:: DATA PROVIDED ::

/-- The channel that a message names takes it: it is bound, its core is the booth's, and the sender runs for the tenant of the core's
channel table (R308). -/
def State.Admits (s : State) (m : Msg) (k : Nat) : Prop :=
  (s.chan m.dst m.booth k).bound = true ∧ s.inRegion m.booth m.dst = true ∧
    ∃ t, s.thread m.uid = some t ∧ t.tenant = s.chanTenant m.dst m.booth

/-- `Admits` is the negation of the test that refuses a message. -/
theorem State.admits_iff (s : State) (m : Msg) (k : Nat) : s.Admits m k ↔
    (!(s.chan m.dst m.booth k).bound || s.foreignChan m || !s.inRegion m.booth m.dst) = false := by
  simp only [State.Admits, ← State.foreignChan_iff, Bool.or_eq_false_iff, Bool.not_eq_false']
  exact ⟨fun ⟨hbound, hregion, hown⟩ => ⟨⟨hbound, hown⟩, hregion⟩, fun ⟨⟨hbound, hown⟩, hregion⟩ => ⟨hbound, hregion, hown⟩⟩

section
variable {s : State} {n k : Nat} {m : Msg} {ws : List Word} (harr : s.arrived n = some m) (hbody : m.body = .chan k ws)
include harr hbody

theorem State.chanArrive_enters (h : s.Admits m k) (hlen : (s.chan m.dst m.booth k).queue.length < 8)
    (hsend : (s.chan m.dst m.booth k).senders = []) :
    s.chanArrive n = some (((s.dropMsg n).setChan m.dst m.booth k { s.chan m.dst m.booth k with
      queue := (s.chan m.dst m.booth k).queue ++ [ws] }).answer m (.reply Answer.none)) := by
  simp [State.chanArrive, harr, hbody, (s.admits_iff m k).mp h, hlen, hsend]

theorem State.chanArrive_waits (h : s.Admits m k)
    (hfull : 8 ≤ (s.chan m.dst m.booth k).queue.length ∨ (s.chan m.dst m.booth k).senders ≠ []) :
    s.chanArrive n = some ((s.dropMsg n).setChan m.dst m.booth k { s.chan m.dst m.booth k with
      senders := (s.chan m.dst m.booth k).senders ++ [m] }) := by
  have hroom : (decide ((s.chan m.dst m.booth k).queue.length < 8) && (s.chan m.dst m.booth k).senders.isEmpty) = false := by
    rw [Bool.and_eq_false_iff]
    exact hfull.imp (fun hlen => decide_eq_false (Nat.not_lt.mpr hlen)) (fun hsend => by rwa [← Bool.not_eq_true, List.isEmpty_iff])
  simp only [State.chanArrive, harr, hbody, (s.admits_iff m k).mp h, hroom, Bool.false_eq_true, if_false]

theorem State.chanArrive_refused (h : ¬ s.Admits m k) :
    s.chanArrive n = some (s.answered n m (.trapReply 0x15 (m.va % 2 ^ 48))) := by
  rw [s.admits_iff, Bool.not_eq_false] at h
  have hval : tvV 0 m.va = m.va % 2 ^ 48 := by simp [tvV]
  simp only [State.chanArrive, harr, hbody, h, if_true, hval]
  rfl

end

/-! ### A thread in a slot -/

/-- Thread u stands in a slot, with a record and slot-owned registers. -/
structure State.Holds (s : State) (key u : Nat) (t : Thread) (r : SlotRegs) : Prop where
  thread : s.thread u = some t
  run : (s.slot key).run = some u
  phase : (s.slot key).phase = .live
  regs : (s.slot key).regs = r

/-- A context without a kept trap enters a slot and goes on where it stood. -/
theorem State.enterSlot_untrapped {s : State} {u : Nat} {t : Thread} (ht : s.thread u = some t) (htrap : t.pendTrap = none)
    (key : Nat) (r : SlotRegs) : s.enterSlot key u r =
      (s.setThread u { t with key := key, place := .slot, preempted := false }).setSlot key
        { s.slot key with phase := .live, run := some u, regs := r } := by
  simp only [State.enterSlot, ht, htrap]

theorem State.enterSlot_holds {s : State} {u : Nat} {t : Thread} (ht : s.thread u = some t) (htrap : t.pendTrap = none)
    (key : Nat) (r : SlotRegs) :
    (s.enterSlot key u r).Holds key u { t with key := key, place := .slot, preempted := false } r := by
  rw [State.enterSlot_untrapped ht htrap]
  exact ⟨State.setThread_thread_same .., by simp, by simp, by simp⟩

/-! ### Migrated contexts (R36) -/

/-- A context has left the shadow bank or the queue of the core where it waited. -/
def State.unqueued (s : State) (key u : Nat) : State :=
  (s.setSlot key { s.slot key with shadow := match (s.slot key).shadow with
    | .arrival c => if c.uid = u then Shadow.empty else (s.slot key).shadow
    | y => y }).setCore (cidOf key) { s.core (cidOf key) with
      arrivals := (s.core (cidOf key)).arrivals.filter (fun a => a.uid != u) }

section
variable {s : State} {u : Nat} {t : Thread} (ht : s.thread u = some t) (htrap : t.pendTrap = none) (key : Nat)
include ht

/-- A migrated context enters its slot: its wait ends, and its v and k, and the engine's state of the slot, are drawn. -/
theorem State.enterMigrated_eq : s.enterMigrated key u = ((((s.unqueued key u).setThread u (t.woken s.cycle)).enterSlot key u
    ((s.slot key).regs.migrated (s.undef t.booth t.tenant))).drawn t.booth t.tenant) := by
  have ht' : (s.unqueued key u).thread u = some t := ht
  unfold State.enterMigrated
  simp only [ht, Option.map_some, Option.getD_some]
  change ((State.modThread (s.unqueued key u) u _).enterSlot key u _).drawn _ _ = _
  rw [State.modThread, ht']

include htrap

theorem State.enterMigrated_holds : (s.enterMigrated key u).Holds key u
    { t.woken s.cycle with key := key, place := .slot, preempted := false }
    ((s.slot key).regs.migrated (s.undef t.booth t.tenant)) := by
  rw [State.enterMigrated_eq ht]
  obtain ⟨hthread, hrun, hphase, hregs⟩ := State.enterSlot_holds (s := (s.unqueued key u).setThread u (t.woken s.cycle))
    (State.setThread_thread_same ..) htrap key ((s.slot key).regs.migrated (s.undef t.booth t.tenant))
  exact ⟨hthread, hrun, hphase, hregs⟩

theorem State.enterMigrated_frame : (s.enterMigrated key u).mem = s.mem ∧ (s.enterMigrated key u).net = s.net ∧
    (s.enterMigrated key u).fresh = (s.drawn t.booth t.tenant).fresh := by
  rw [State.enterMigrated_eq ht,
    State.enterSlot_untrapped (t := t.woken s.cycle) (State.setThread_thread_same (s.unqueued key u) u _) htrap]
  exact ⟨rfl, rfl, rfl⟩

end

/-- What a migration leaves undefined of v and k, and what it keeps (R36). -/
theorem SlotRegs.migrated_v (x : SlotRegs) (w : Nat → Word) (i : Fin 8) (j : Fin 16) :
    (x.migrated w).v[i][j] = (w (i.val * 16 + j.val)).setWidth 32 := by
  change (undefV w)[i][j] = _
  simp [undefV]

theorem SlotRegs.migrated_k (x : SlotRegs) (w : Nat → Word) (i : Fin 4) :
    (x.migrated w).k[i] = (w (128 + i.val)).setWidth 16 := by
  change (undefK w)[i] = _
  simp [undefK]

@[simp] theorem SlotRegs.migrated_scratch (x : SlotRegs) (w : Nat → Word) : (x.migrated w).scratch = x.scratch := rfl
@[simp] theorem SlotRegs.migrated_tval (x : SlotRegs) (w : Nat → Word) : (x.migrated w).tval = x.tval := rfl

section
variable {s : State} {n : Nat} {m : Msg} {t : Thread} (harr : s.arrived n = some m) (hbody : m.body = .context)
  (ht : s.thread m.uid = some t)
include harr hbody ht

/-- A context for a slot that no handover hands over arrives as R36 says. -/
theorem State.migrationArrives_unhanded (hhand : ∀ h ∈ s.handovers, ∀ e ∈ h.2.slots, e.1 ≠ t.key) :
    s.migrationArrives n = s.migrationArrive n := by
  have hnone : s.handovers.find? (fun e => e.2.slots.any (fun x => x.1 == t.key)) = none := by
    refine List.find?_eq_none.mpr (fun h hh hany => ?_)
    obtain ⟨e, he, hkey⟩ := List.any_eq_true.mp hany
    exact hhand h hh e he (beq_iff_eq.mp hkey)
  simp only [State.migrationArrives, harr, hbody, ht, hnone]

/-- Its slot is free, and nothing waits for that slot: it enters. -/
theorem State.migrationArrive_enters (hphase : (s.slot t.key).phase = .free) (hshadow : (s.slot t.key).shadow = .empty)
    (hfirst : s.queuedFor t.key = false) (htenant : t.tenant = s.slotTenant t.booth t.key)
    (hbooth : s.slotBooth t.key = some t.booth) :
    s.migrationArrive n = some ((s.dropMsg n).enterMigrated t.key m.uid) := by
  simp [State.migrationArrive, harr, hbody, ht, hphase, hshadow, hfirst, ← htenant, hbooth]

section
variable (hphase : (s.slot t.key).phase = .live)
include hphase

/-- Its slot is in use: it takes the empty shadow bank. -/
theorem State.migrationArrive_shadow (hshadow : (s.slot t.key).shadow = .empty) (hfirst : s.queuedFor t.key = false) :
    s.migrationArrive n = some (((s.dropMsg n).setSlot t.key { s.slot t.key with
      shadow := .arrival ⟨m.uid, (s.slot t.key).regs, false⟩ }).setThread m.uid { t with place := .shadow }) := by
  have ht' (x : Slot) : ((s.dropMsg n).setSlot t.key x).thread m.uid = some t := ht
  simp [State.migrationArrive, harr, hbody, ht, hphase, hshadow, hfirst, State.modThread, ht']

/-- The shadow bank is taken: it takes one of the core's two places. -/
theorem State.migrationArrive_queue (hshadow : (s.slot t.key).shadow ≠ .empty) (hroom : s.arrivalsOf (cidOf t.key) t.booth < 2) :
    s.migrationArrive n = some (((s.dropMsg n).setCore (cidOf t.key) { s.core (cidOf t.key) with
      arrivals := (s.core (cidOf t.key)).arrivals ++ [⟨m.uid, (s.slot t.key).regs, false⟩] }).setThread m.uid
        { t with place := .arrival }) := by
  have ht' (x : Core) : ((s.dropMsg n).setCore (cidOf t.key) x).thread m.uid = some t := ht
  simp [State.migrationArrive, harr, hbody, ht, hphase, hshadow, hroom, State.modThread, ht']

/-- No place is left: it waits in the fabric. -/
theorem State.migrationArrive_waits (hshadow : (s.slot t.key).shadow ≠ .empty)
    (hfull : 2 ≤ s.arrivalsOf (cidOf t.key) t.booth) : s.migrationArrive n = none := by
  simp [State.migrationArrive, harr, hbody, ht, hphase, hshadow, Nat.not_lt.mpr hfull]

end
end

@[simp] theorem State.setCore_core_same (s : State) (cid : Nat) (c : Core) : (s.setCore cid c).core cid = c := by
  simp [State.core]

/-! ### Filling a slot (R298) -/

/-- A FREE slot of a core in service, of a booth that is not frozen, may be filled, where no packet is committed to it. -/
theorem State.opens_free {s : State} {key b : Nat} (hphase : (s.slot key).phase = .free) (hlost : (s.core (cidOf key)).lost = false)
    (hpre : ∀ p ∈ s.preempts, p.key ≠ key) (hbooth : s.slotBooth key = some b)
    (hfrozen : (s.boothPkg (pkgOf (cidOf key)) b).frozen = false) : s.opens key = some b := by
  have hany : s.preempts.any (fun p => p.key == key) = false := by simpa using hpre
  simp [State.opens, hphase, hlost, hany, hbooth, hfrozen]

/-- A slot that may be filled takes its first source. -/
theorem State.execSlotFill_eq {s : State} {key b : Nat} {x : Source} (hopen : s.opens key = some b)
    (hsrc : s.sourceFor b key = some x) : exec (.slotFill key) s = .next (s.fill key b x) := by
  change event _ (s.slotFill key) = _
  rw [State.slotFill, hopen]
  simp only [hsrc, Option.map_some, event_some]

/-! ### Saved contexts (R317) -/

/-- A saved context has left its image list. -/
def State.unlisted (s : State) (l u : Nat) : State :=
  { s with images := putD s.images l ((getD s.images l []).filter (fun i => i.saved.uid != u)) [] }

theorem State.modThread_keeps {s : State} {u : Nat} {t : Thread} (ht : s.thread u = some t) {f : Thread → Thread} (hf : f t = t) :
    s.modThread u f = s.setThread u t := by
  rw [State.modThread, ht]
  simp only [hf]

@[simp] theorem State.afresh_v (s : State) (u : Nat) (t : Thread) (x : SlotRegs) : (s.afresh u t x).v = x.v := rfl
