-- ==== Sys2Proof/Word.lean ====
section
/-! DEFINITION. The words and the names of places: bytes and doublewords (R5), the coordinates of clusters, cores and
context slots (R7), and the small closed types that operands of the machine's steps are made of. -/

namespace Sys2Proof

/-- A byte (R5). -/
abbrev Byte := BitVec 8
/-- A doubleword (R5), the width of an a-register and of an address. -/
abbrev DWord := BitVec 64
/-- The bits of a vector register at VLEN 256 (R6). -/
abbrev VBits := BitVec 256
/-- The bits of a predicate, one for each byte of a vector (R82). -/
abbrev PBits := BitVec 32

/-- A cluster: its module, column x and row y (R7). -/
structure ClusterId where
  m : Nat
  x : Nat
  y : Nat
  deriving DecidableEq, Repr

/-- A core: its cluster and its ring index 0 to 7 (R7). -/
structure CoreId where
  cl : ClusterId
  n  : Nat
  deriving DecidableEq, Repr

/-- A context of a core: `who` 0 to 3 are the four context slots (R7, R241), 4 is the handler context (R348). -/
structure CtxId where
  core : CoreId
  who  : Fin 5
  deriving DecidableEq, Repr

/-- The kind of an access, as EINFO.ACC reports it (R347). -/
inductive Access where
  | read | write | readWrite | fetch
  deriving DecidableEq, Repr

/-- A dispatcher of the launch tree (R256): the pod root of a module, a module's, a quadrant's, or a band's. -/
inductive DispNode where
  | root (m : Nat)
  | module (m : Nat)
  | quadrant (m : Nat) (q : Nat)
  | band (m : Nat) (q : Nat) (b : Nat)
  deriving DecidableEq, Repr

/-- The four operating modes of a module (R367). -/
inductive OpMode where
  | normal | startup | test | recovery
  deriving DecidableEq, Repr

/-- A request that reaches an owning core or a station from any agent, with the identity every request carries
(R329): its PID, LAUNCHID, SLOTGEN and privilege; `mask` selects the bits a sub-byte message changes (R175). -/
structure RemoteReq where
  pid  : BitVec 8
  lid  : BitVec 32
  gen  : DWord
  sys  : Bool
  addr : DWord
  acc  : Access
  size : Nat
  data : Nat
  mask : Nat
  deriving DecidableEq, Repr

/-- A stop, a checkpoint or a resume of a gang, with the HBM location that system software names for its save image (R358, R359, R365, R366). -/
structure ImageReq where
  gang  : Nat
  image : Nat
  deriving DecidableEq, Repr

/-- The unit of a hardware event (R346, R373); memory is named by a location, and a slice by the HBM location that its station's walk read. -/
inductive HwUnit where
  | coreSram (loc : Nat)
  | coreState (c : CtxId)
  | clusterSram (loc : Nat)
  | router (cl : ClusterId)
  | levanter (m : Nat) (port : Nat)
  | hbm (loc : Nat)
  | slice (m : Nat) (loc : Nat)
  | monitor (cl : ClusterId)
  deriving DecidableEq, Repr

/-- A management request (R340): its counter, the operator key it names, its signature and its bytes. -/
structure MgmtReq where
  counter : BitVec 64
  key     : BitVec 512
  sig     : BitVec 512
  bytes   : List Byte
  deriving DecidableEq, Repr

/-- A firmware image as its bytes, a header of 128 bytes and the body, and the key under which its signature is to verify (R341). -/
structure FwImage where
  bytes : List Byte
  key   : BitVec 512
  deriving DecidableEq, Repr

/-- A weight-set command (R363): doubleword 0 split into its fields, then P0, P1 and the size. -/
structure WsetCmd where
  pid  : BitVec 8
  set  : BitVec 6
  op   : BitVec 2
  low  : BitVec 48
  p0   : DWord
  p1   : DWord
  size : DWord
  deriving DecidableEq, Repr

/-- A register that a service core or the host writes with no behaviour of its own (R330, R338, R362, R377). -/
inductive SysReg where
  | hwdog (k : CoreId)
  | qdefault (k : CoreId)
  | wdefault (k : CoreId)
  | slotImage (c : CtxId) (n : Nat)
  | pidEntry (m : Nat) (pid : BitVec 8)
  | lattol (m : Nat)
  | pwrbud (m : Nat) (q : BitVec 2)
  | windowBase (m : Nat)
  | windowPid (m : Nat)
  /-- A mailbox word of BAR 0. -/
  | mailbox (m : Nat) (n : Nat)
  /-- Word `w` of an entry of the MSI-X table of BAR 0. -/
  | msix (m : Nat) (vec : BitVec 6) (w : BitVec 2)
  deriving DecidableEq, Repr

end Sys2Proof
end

:::

### WHAT TO DO
Everything from the first line of the material through the line containing "(!(s.chan m.dst m.booth" is to be printed exactly; lines after that are to be left out.

### EXPECTED OUTPUT
/-- The channel that a message names takes it: it is bound, its core is the booth's, and the sender runs for the tenant of the core's
channel table (R308). -/
def State.Admits (s : State) (m : Msg) (k : Nat) : Prop :=
  (s.chan m.dst m.booth k).bound = true ∧ s.inRegion m.booth m.dst = true ∧
    ∃ t, s.thread m.uid = some t ∧ t.tenant = s.chanTenant m.dst m.booth

/-- `Admits` is the negation of the test that refuses a message. -/
theorem State.admits_iff (s : State) (m : Msg) (k : Nat) : s.Admits m k ↔
    (!(s.chan m.dst m.booth k).bound || s.foreignChan m || !s.inRegion m.booth m.dst) = false := by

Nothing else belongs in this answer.